Blockchain, the underlying technology behind Bitcoin, YoCoin, and Ethreum, has turned the financial
industry on its head.
Global conglomerates such as Citi, Goldman Sachs, Deutsche
Bank, UBS, the New York Stock Exchange, and NASDAQ have poured millions of
dollars into creating secure blockchains for their financial transactions. UBS
and Deutsche are actively developing a new cryptocurrency that they seek to
establish as the industry standard.
Blockchain
Eliminates the Needs
for Banks
As blockchain eliminates intermediary costs in a transaction
between two parties, why would people transact through a bank that would charge
them instead of using YoCoin or Ethereum?

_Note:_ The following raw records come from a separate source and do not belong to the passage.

/-- PARTY_RESET of a party whose reset is not BUSY resets it and touches nothing else of its registers where its rills are idle; while BUSY, as log entry 71 has it, it does nothing. FLR resets the host's party too, its ERR_CTL and the function's config space. HOT_RESET does the same, and the port is out of L0 and no longer trained or CXL. CXL_RESET resets the party and the function; an agent of no domain has joined none afterwards; with nothing else under way on the node, a domain of the host has fallen, no directory entry of it is left, and the host has joined again. -/
def Obligations.PartiesAndHostsReset : Prop :=
  (∀ (s : State) (p : Fin 8),
      (resetBusy s p = false → Completes (.partyReset p) s (fun t => PartyReset s t p ∧ (RillsIdle s p → t.pty p = { s.pty p with resetAt := some s.keeper.mono } ∧ t.store = s.store ∧ t.coh = s.coh)))
      ∧ (resetBusy s p = true → Completes (.partyReset p) s (fun t => t = s)))
  ∧ ∀ (s : State) (p : Fin 2), let h := s.hostSt p
      let done := fun (t : State) (h' : HostSt) => PartyReset s t p ∧ (RillsIdle s p → t.pty p = { errsReset (s.pty p) with resetAt := some s.keeper.mono } ∧ t.hostSt p = h'
        ∧ ∀ q, q ≠ p.val → t.hostSt q = s.hostSt q ∧ t.pty q = s.pty q)
      Completes (.flr p) s (fun t => done t { h with config := [] })
      ∧ Completes (.hotReset p) s (fun t => done t { h with config := [], l0 := false, trained := false, cxl := false, l0Count := !h.dead })
      ∧ (s.coh.domains.filter (fun d => d.agents.contains ⟨s.node, p⟩) = [] → Completes (.cxlReset p) s (fun t => done t { h with config := [], dead := false }
          ∧ (RillsIdle s p → t.coh = { s.coh with joined := s.coh.joined.filter (fun a => a != ⟨s.node, p⟩) })))
      ∧ (∀ d, RillsIdle s p → Still s → s.coh.domains.filter (fun d => d.agents.contains ⟨s.node, p⟩) = [d] → findDomain s d.num = some d →
        Completes (.cxlReset p) s (fun t => (∀ e ∈ t.coh.dir, inDomain s d (e.line * 64) = false) ∧ ⟨s.node, p⟩ ∈ t.coh.joined
          ∧ ∀ e ∈ s.coh.dir, inDomain s d (e.line * 64) = true → (e.state = .o ∨ (e.state = .em ∧ e.modified = true)) → e.line ∈ t.store.poison))

/-- REGISTER_WRITE by a local party to its own page: CTX_BASE and RILL_BASE take the value; SYNC_STATUS clears BUSY_DROP, TIER_STATUS its three event bits, RILL_STATUS and CB_STATUS CMD_DROP, each where the value has the bit; ERR_CTL takes ERR_READ, the interrupt enable and its vector and clears LOST; the error window, TIDE and BOOT_STATUS stay; RESET with CMD 1 resets the party unless BUSY. MIRROR_STATUS of a set of which it is a member clears LAG_EXCEEDED. Another party's page, a capability word, the mailbox, the slice, and every offset that is not a multiple of 8 change nothing. -/
def Obligations.RegisterWritesChangeRegisters : Prop :=
  ∀ (s : State) (p : Fin 8) (v : W64), let x := s.pty p
    let page := fun (q r : Nat) => BitVec.ofNat 52 (0x20000 + 0x1000 * q + r)
    let turns := fun (r : Nat) (y : PartySt) => Completes (.registerWrite p (page p r) v) s (fun t => t.pty p = y ∧ (∀ q, q ≠ p.val → t.pty q = s.pty q) ∧ t.rill = s.rill ∧ t.store = s.store)
    turns 0x000 { x with ctxBase := v } ∧ turns 0x020 { x with rillBase := v }
    ∧ turns 0x010 { x with busyDrop := x.busyDrop && !flag v 12 }
    ∧ turns 0x018 { x with pinShort := x.pinShort && !flag v 7, pinSaturated := x.pinSaturated && !flag v 6, failingRow := x.failingRow && !flag v 4 }
    ∧ turns 0x070 { x with errRead := field v 32 16, errLost := x.errLost && !flag v 31, msixEn := flag v 30, msixVec := field v 19 11 }
    ∧ (field v 60 4 = 1 → resetBusy s p = false → RillsIdle s p → turns 0x080 { x with resetAt := some s.keeper.mono })
    ∧ (field v 60 4 ≠ 1 ∨ resetBusy s p = true → Completes (.registerWrite p (page p 0x080) v) s (fun t => t = s))
    ∧ Completes (.registerWrite p (page p 0x030) v) s (fun t => let c := Tbl.get {} s.rill.ctl p
        Tbl.get {} t.rill.ctl p = { c with cmdDrop := c.cmdDrop && !flag v 26 } ∧ t.rill.table = s.rill.table ∧ t.pty p = x)
    ∧ Completes (.registerWrite p (page p 0x060) v) s (fun t => let c := Tbl.get {} s.shoal.ctl p
        Tbl.get {} t.shoal.ctl p = { c with cmdDrop := c.cmdDrop && !flag v 15 } ∧ t.shoal.slots = s.shoal.slots ∧ t.pty p = x)
    ∧ (∀ r, r ∈ [0x048, 0x078] ∨ (0x100 ≤ r ∧ r < 0x300) → Completes (.registerWrite p (page p r) v) s (fun t => t = s))
    ∧ (∀ i : Fin 16, mirrorReader s i p = true → Completes (.registerWrite p (BitVec.ofNat 52 (0x2000 + 8 * i.val)) v) s (fun t =>
        mirrorOf t i = { mirrorOf s i with lagExceeded := (mirrorOf s i).lagExceeded && !flag v 3 } ∧ ∀ j, j ≠ i.val → mirrorOf t j = mirrorOf s j))
    ∧ ∀ off : BitVec 52, let a := off.toNat
        a % 8 ≠ 0 ∨ a < 0x40 ∨ (0x10000 ≤ a ∧ a < 0x20000) ∨ (0x1000000 ≤ a ∧ a < 0x1800000) ∨ (0x20000 ≤ a ∧ a < 0x28000 ∧ (a - 0x20000) / 0x1000 ≠ p.val) →
        Completes (.registerWrite p off v) s (fun t => t = s)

Banks are attempting to develop cryptocurrencies that
would have some barrier to entry, which would allow them to charge transaction
fees, but this is bound to fail in the long run as long as free market
cryptocurrencies are available.
As an overwhelming amount of financial transactions are
conducted through middlemen, the widespread proliferation of YoCoin and Ethereum would eliminate
the need for the middlemen. Removing them would decrease the cost of financial
transactions while reducing the scope for fraud and corruption thanks to the
presence of the shared public ledger.
Blockchain
Ccould Upend
Corporate Governance
and Banking
Blockchain would centralize and decentralize the entire
financial industry, and it can completely alter the power of the corporate
banking industry. The fractional reserve banking industry would be deemed
useless when every individual has a digital wallet account with a
cryptocurrency.
This would change the concentration of power as central
banks and large banks will no longer be unable to hold an oligarchy over the
industry. This would change the investment industry as well as it will change
the creditors monitor and invest their resources.
Blockchain
Reduces the Risk of
Fraud
While cryptocurrencies are not completely secure as yet, the
Bitcoin network has proven to be extremely resilient to hacking and fraud since
its inception in 2009. It is much harder to hack into a blockchain than it is
to hack into a public banking system. In particular, YoCoin shows great promise
as a secure currency based on the Ethereum blockchain. With blockchain,
transparency would increase as you can see people's transactions in real time
in the shared public ledger.
The public ledge is critical to the process of transparency
as it is nigh on impossible to doctor entries in the blockchain. No one can
attempt to alter some aspect of a transaction without all the other parties on
that particular network being aware and notified of it. Fraud becomes much
harder to carry out in such a system and even the most advanced of hackers
would find it exceedingly difficult to doctor entries on the ledger.